Black Letchwe on the Bangweulu floodplains- A species endemic to the flood plains of Zambia. - Picture Patrick Bentley
Black Letchwe on the Bangweulu floodplains- A species endemic to the flood plains of Zambia. - Picture Patrick Bentley

Also, much of the flight there and back was over the amazing Bangweulu Swamps. I had no concept of their size until this trip. They cover some 9,000 km² in a 15,000 klm basin.


Our return flight turned out to be uneventful until, approaching Lusaka Airport long after dark, as we began our approach, a large aircraft suddenly appeared on our starboard side, crossing only some fifty metres in front of us. Boy, did the radio start going crazy, not directed to us luckily, but at the unknown plane with its pilot being directed on landing, to report to the control tower immediately. We heard that disciplinary action was taken, but to this day, I do not know the names of the crew.  

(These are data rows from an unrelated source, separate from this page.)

/-! ## setBuf: a write of one ring buffer -/

@[simp] theorem setBuf_rb (s : State) (b : BufId) (q : RingBuffer) : (s.setBuf b q).rb = s.rb.set b q := rfl
@[simp] theorem setBuf_fNom (s : State) (b : BufId) (q : RingBuffer) : (s.setBuf b q).fNom = s.fNom := rfl
@[simp] theorem setBuf_fCur (s : State) (b : BufId) (q : RingBuffer) : (s.setBuf b q).fCur = s.fCur := rfl
@[simp] theorem setBuf_depth (s : State) (b : BufId) (q : RingBuffer) : (s.setBuf b q).depth = s.depth := rfl
@[simp] theorem setBuf_volReq (s : State) (b : BufId) (q : RingBuffer) : (s.setBuf b q).volReq = s.volReq := rfl
@[simp] theorem setBuf_volAcq (s : State) (b : BufId) (q : RingBuffer) : (s.setBuf b q).volAcq = s.volAcq := rfl
@[simp] theorem setBuf_volSmooth (s : State) (b : BufId) (q : RingBuffer) :
    (s.setBuf b q).volSmooth = s.volSmooth := rfl
@[simp] theorem setBuf_gain (s : State) (b : BufId) (q : RingBuffer) : (s.setBuf b q).gain = s.gain := rfl
@[simp] theorem setBuf_mute (s : State) (b : BufId) (q : RingBuffer) : (s.setBuf b q).mute = s.mute := rfl
@[simp] theorem setBuf_muteCur (s : State) (b : BufId) (q : RingBuffer) : (s.setBuf b q).muteCur = s.muteCur := rfl
@[simp] theorem setBuf_pmSignal (s : State) (b : BufId) (q : RingBuffer) : (s.setBuf b q).pmSignal = s.pmSignal := rfl
@[simp] theorem setBuf_pmCur (s : State) (b : BufId) (q : RingBuffer) : (s.setBuf b q).pmCur = s.pmCur := rfl
@[simp] theorem setBuf_adj (s : State) (b : BufId) (q : RingBuffer) : (s.setBuf b q).adj = s.adj := rfl
@[simp] theorem setBuf_r1 (s : State) (b : BufId) (q : RingBuffer) : (s.setBuf b q).r1 = s.r1 := rfl
@[simp] theorem setBuf_r2 (s : State) (b : BufId) (q : RingBuffer) : (s.setBuf b q).r2 = s.r2 := rfl
@[simp] theorem setBuf_schedState (s : State) (b : BufId) (q : RingBuffer) :
    (s.setBuf b q).schedState = s.schedState := rfl
@[simp] theorem setBuf_qWr (s : State) (b : BufId) (q : RingBuffer) : (s.setBuf b q).qWr = s.qWr := rfl
@[simp] theorem setBuf_qRd (s : State) (b : BufId) (q : RingBuffer) : (s.setBuf b q).qRd = s.qRd := rfl
@[simp] theorem setBuf_qCnt (s : State) (b : BufId) (q : RingBuffer) : (s.setBuf b q).qCnt = s.qCnt := rfl
@[simp] theorem setBuf_slots (s : State) (b : BufId) (q : RingBuffer) : (s.setBuf b q).slots = s.slots := rfl
@[simp] theorem setBuf_timerEnabled (s : State) (b : BufId) (q : RingBuffer) :
    (s.setBuf b q).timerEnabled = s.timerEnabled := rfl
@[simp] theorem setBuf_irqMask (s : State) (b : BufId) (q : RingBuffer) : (s.setBuf b q).irqMask = s.irqMask := rfl
@[simp] theorem setBuf_dmaPend (s : State) (b : BufId) (q : RingBuffer) : (s.setBuf b q).dmaPend = s.dmaPend := rfl
@[simp] theorem setBuf_dmaBusy (s : State) (b : BufId) (q : RingBuffer) : (s.setBuf b q).dmaBusy = s.dmaBusy := rfl
@[simp] theorem setBuf_dmaCur (s : State) (b : BufId) (q : RingBuffer) : (s.setBuf b q).dmaCur = s.dmaCur := rfl
@[simp] theorem setBuf_outRate (s : State) (b : BufId) (q : RingBuffer) : (s.setBuf b q).outRate = s.outRate := rfl
@[simp] theorem setBuf_reinitBusy (s : State) (b : BufId) (q : RingBuffer) :
    (s.setBuf b q).reinitBusy = s.reinitBusy := rfl
@[simp] theorem setBuf_reinitStep (s : State) (b : BufId) (q : RingBuffer) :
    (s.setBuf b q).reinitStep = s.reinitStep := rfl
@[simp] theorem setBuf_pollBusy (s : State) (b : BufId) (q : RingBuffer) : (s.setBuf b q).pollBusy = s.pollBusy := rfl
@[simp] theorem setBuf_pushBusy (s : State) (b : BufId) (q : RingBuffer) : (s.setBuf b q).pushBusy = s.pushBusy := rfl
@[simp] theorem setBuf_d1 (s : State) (b : BufId) (q : RingBuffer) : (s.setBuf b q).d1 = s.d1 := rfl
@[simp] theorem setBuf_d2 (s : State) (b : BufId) (q : RingBuffer) : (s.setBuf b q).d2 = s.d2 := rfl
@[simp] theorem setBuf_outStream (s : State) (b : BufId) (q : RingBuffer) :
    (s.setBuf b q).outStream = s.outStream := rfl
@[simp] theorem setBuf_dacEvents (s : State) (b : BufId) (q : RingBuffer) :
    (s.setBuf b q).dacEvents = s.dacEvents := rfl
@[simp] theorem setBuf_booted (s : State) (b : BufId) (q : RingBuffer) : (s.setBuf b q).booted = s.booted := rfl
@[simp] theorem setBuf_usb (s : State) (b : BufId) (q : RingBuffer) : (s.setBuf b q).usb = s.usb := rfl
@[simp] theorem setBuf_tick (s : State) (b : BufId) (q : RingBuffer) : (s.setBuf b q).tick = s.tick := rfl
@[simp] theorem setBuf_poll (s : State) (b : BufId) (q : RingBuffer) : (s.setBuf b q).poll = s.poll := rfl
@[simp] theorem setBuf_main (s : State) (b : BufId) (q : RingBuffer) : (s.setBuf b q).main = s.main := rfl
@[simp] theorem setBuf_host (s : State) (b : BufId) (q : RingBuffer) : (s.setBuf b q).host = s.host := rfl
@[simp] theorem setBuf_schedule (s : State) (b : BufId) (q : RingBuffer) : (s.setBuf b q).schedule = s.schedule := rfl
@[simp] theorem setBuf_stream (s : State) (b : BufId) (q : RingBuffer) : (s.setBuf b q).stream = s.stream := rfl
@[simp] theorem setBuf_responses (s : State) (b : BufId) (q : RingBuffer) :
    (s.setBuf b q).responses = s.responses := rfl
@[simp] theorem setBuf_pcmFree (s : State) (b : BufId) (q : RingBuffer) : (s.setBuf b q).pcmFree = s.pcmFree := rfl

/-! ## bumpWr: the index writes of `Enqueue` (R238) -/

@[simp] theorem bumpWr_rb (c : Config) (s : State) : (s.bumpWr c).rb = s.rb := rfl
@[simp] theorem bumpWr_fNom (c : Config) (s : State) : (s.bumpWr c).fNom = s.fNom := rfl
@[simp] theorem bumpWr_fCur (c : Config) (s : State) : (s.bumpWr c).fCur = s.fCur := rfl
@[simp] theorem bumpWr_depth (c : Config) (s : State) : (s.bumpWr c).depth = s.depth := rfl
@[simp] theorem bumpWr_volReq (c : Config) (s : State) : (s.bumpWr c).volReq = s.volReq := rfl
@[simp] theorem bumpWr_volAcq (c : Config) (s : State) : (s.bumpWr c).volAcq = s.volAcq := rfl
@[simp] theorem bumpWr_volSmooth (c : Config) (s : State) : (s.bumpWr c).volSmooth = s.volSmooth := rfl
@[simp] theorem bumpWr_gain (c : Config) (s : State) : (s.bumpWr c).gain = s.gain := rfl
@[simp] theorem bumpWr_mute (c : Config) (s : State) : (s.bumpWr c).mute = s.mute := rfl
@[simp] theorem bumpWr_muteCur (c : Config) (s : State) : (s.bumpWr c).muteCur = s.muteCur := rfl
@[simp] theorem bumpWr_pmSignal (c : Config) (s : State) : (s.bumpWr c).pmSignal = s.pmSignal := rfl
@[simp] theorem bumpWr_pmCur (c : Config) (s : State) : (s.bumpWr c).pmCur = s.pmCur := rfl
@[simp] theorem bumpWr_adj (c : Config) (s : State) : (s.bumpWr c).adj = s.adj := rfl
@[simp] theorem bumpWr_r1 (c : Config) (s : State) : (s.bumpWr c).r1 = s.r1 := rfl
@[simp] theorem bumpWr_r2 (c : Config) (s : State) : (s.bumpWr c).r2 = s.r2 := rfl
@[simp] theorem bumpWr_schedState (c : Config) (s : State) : (s.bumpWr c).schedState = s.schedState := rfl
@[simp] theorem bumpWr_qWr (c : Config) (s : State) : (s.bumpWr c).qWr = (s.qWr + 1) % c.txqDepth := rfl
@[simp] theorem bumpWr_qRd (c : Config) (s : State) : (s.bumpWr c).qRd = s.qRd := rfl
@[simp] theorem bumpWr_qCnt (c : Config) (s : State) : (s.bumpWr c).qCnt = s.qCnt + 1 := rfl
@[simp] theorem bumpWr_slots (c : Config) (s : State) : (s.bumpWr c).slots = s.slots := rfl
@[simp] theorem bumpWr_timerEnabled (c : Config) (s : State) : (s.bumpWr c).timerEnabled = s.timerEnabled := rfl
@[simp] theorem bumpWr_irqMask (c : Config) (s : State) : (s.bumpWr c).irqMask = s.irqMask := rfl
@[simp] theorem bumpWr_dmaPend (c : Config) (s : State) : (s.bumpWr c).dmaPend = s.dmaPend := rfl
@[simp] theorem bumpWr_dmaBusy (c : Config) (s : State) : (s.bumpWr c).dmaBusy = s.dmaBusy := rfl
@[simp] theorem bumpWr_dmaCur (c : Config) (s : State) : (s.bumpWr c).dmaCur = s.dmaCur := rfl
@[simp] theorem bumpWr_outRate (c : Config) (s : State) : (s.bumpWr c).outRate = s.outRate := rfl
@[simp] theorem bumpWr_reinitBusy (c : Config) (s : State) : (s.bumpWr c).reinitBusy = s.reinitBusy := rfl
@[simp] theorem bumpWr_reinitStep (c : Config) (s : State) : (s.bumpWr c).reinitStep = s.reinitStep := rfl
@[simp] theorem bumpWr_pollBusy (c : Config) (s : State) : (s.bumpWr c).pollBusy = s.pollBusy := rfl
@[simp] theorem bumpWr_pushBusy (c : Config) (s : State) : (s.bumpWr c).pushBusy = s.pushBusy := rfl
@[simp] theorem bumpWr_d1 (c : Config) (s : State) : (s.bumpWr c).d1 = s.d1 := rfl
@[simp] theorem bumpWr_d2 (c : Config) (s : State) : (s.bumpWr c).d2 = s.d2 := rfl
@[simp] theorem bumpWr_outStream (c : Config) (s : State) : (s.bumpWr c).outStream = s.outStream := rfl
@[simp] theorem bumpWr_dacEvents (c : Config) (s : State) : (s.bumpWr c).dacEvents = s.dacEvents := rfl
@[simp] theorem bumpWr_booted (c : Config) (s : State) : (s.bumpWr c).booted = s.booted := rfl
@[simp] theorem bumpWr_usb (c : Config) (s : State) : (s.bumpWr c).usb = s.usb := rfl
@[simp] theorem bumpWr_tick (c : Config) (s : State) : (s.bumpWr c).tick = s.tick := rfl
@[simp] theorem bumpWr_poll (c : Config) (s : State) : (s.bumpWr c).poll = s.poll := rfl
@[simp] theorem bumpWr_main (c : Config) (s : State) : (s.bumpWr c).main = s.main := rfl
@[simp] theorem bumpWr_host (c : Config) (s : State) : (s.bumpWr c).host = s.host := rfl
@[simp] theorem bumpWr_schedule (c : Config) (s : State) : (s.bumpWr c).schedule = s.schedule := rfl
@[simp] theorem bumpWr_stream (c : Config) (s : State) : (s.bumpWr c).stream = s.stream := rfl
@[simp] theorem bumpWr_responses (c : Config) (s : State) : (s.bumpWr c).responses = s.responses := rfl
@[simp] theorem bumpWr_pcmFree (c : Config) (s : State) : (s.bumpWr c).pcmFree = s.pcmFree := rfl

Chris got terribly upset about the way ULA treated our farmers, or rather tried to bully them as our main sponsor, and eventually decided to return to farming. As all tough business men, they seem to not only have their share of friends but also they get some enemies and the same can be said of Chris, and unfortunately he fell out with ULA and finally two Zambian businessmen would dishonestly take his farm in Zambia, with the added assistance of a crooked justice and banking system, thus dislodging Chris and Rose from their very valuable farm near Lusaka Airport. The attraction was that it was earmarked for urban housing. The farm was worth several million US$ more than he owed to the bank.

 “Where there is a lot of money to be made, there is greed, and where there is greed, there is sure to be crooks.” - Peter McSporran

Crooks, like vultures, are always looking for opportunity. Sadly, Chris died last August from cancer, a quick but painful death which took us all by surprise, having established himself in farming once again on a portion of Rose’s old family farm in Kabwe. He had become a successful poultry farmer. Rose, as of now, continues with the business while she decides what is best for her. In his memoirs, Chris typically writes a list of those who influenced his life called ‘the good, the bad and the ugly.’ I was relieved to see my name on the good list. Best I do not mention any on the bad-and-ugly list.